* [Action item] What is the number of lines in the listing below that include the string "lean"? Answer with that number alone.

'''

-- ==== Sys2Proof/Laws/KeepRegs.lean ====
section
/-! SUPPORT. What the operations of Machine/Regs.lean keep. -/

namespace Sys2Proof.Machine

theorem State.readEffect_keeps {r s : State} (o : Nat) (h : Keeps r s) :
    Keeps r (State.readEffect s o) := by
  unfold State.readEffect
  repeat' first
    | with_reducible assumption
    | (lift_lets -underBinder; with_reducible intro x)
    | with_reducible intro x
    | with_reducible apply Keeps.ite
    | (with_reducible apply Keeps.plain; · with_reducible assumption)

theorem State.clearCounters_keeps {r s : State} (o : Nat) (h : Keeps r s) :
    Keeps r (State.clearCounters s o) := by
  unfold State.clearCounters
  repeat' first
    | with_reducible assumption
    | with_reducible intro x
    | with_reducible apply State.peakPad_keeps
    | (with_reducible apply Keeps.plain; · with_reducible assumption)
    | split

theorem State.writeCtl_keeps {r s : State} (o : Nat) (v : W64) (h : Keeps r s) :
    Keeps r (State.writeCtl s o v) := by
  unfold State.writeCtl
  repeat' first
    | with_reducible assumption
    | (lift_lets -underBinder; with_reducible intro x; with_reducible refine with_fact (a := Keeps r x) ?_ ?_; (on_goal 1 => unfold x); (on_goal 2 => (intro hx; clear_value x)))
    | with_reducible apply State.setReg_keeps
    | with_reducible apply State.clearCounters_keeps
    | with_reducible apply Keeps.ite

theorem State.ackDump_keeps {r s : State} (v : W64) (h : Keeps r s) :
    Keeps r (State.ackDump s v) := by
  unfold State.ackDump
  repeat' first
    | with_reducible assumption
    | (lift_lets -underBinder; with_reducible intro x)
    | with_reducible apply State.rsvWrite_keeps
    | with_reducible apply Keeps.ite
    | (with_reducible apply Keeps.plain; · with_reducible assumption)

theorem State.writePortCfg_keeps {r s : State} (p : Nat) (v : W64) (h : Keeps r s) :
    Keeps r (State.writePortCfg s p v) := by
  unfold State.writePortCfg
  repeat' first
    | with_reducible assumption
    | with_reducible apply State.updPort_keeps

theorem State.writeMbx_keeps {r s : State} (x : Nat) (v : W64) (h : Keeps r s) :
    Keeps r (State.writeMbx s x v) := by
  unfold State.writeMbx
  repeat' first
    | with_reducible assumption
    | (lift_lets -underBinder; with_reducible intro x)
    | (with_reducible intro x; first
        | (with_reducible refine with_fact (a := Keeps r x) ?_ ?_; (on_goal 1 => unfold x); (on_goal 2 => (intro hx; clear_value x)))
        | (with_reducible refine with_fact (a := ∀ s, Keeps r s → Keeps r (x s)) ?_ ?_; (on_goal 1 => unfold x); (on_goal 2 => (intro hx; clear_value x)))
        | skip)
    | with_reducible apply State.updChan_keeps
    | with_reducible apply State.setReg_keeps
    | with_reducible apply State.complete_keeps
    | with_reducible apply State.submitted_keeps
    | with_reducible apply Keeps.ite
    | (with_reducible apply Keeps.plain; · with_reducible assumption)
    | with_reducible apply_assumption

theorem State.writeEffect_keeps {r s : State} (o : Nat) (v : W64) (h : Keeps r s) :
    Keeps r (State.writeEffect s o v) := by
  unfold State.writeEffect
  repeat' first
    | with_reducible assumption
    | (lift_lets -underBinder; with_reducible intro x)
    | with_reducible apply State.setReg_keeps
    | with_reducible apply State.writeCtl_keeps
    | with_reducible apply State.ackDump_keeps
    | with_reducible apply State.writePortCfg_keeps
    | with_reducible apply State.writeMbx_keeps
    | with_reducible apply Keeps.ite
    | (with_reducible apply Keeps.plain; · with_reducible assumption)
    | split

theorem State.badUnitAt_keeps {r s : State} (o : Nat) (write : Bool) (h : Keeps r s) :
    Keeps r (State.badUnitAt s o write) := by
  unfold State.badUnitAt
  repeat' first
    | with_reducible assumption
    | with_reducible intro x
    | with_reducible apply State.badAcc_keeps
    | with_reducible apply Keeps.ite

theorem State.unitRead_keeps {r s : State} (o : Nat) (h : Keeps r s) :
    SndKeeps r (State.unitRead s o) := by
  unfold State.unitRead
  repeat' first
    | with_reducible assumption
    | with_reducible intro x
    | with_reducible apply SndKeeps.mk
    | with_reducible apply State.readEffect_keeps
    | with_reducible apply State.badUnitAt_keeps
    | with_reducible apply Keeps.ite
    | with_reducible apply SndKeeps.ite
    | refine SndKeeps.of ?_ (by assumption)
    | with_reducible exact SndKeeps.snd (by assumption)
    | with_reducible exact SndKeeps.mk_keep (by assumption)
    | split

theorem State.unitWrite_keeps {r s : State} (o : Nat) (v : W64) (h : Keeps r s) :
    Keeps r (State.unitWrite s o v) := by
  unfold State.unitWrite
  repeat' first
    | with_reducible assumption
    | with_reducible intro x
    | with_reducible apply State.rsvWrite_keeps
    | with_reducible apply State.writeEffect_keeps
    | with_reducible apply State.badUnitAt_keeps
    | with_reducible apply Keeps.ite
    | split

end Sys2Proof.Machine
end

'''
'''

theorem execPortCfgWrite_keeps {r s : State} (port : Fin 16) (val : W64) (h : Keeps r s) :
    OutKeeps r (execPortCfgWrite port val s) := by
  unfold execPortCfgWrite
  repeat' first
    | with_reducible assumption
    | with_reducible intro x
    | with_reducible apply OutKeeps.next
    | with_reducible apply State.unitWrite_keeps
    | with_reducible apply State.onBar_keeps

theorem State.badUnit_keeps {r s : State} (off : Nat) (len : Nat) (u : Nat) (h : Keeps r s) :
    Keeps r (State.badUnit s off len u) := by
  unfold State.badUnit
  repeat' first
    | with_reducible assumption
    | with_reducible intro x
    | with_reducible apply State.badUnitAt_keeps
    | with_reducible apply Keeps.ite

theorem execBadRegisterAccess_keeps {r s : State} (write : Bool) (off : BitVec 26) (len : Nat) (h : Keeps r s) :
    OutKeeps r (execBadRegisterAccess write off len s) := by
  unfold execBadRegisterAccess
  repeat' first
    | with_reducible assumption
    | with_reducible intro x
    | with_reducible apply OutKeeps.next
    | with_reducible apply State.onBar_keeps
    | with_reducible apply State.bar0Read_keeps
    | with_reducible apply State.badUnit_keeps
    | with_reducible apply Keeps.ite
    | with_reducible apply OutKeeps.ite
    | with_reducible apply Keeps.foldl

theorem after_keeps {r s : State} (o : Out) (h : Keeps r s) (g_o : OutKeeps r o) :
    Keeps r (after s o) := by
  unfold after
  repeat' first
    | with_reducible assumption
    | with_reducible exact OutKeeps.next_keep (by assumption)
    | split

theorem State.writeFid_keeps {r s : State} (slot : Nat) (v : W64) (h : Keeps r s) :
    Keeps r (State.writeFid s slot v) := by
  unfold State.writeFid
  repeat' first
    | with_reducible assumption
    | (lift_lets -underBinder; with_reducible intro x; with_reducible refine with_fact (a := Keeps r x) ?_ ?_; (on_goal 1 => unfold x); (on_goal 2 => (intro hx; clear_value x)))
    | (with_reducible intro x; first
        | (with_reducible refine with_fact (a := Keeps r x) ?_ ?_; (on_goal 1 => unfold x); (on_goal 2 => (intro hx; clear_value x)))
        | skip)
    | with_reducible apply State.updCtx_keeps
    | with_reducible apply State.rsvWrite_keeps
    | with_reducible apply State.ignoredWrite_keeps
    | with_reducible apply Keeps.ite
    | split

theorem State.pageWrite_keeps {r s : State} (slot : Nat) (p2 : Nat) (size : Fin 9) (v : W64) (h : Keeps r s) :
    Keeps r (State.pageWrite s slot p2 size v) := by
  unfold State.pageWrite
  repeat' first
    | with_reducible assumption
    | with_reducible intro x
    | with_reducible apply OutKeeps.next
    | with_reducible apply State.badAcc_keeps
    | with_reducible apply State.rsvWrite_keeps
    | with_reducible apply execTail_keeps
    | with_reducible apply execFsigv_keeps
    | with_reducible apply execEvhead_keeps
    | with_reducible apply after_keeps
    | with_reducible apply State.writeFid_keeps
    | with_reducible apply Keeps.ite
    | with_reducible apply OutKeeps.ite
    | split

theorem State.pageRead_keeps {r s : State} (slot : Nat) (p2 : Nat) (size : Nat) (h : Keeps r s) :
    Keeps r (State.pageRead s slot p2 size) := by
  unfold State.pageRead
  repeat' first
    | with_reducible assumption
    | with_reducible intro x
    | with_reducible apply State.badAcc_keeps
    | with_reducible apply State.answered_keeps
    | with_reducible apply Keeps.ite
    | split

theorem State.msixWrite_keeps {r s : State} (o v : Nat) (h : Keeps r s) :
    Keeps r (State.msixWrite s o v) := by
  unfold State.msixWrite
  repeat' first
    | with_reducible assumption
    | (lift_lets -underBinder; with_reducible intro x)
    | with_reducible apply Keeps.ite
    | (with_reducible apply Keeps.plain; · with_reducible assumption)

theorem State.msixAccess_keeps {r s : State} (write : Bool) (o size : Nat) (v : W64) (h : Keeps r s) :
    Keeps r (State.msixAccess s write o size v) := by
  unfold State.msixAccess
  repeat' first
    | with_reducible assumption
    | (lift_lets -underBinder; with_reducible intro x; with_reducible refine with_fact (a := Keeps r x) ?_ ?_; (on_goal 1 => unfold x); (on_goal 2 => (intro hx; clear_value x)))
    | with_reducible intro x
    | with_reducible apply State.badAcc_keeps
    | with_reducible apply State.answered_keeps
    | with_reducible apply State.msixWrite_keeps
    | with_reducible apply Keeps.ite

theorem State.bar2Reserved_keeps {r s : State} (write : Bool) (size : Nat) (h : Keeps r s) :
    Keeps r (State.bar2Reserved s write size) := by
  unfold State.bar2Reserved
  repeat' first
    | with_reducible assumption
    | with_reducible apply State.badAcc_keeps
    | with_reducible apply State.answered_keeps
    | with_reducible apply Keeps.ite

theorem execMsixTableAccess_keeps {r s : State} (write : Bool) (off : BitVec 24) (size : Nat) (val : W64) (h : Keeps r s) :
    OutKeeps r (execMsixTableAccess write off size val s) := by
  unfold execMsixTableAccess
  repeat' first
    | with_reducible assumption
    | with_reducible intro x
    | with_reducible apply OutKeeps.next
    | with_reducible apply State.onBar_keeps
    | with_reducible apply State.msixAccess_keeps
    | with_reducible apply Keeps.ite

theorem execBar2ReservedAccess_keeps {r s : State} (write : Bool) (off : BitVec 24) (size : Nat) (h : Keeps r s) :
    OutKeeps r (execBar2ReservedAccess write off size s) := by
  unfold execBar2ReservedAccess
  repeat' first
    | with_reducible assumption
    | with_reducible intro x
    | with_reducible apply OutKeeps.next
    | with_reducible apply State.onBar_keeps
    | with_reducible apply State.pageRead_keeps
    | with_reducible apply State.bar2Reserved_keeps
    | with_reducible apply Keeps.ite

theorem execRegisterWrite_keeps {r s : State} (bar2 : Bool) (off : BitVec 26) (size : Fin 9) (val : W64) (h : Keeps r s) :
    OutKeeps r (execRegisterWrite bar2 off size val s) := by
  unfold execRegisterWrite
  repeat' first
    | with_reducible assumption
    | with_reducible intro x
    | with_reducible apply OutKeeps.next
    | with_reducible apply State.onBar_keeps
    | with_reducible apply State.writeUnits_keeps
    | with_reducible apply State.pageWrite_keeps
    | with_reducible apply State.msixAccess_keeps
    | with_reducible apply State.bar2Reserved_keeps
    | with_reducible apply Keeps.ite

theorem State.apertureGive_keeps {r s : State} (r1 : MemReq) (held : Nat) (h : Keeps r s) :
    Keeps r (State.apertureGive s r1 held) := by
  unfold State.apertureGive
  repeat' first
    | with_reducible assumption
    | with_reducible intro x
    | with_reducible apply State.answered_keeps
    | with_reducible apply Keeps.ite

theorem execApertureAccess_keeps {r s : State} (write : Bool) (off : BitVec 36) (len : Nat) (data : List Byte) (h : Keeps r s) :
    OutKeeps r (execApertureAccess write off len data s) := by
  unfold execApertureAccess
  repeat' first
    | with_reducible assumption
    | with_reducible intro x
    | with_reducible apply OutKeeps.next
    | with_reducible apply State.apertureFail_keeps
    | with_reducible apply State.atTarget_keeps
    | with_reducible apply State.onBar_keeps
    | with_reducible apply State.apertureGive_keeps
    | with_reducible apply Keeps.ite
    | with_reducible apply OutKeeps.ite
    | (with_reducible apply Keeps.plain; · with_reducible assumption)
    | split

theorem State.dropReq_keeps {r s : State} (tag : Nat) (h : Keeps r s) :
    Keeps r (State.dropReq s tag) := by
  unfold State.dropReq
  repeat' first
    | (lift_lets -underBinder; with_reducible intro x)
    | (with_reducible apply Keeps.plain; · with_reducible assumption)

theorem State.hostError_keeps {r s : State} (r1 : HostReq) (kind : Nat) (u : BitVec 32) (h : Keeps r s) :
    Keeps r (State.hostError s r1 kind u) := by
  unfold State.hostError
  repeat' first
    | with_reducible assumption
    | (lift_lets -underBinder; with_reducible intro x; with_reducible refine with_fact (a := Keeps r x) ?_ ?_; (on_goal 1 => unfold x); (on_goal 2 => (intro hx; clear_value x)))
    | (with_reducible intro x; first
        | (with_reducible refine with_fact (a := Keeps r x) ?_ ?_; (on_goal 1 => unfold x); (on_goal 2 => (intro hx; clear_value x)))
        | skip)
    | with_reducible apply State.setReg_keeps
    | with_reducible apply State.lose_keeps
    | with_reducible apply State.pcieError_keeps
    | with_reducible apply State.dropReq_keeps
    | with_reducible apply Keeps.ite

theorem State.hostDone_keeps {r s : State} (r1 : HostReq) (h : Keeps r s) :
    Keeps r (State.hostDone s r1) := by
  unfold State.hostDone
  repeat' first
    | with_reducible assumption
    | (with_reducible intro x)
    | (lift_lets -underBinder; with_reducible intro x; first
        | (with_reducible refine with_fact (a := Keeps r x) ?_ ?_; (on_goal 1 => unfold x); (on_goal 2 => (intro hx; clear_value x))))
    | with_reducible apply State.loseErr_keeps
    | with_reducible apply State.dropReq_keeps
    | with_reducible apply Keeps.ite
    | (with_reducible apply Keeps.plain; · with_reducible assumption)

'''

* [Answer for the task] 2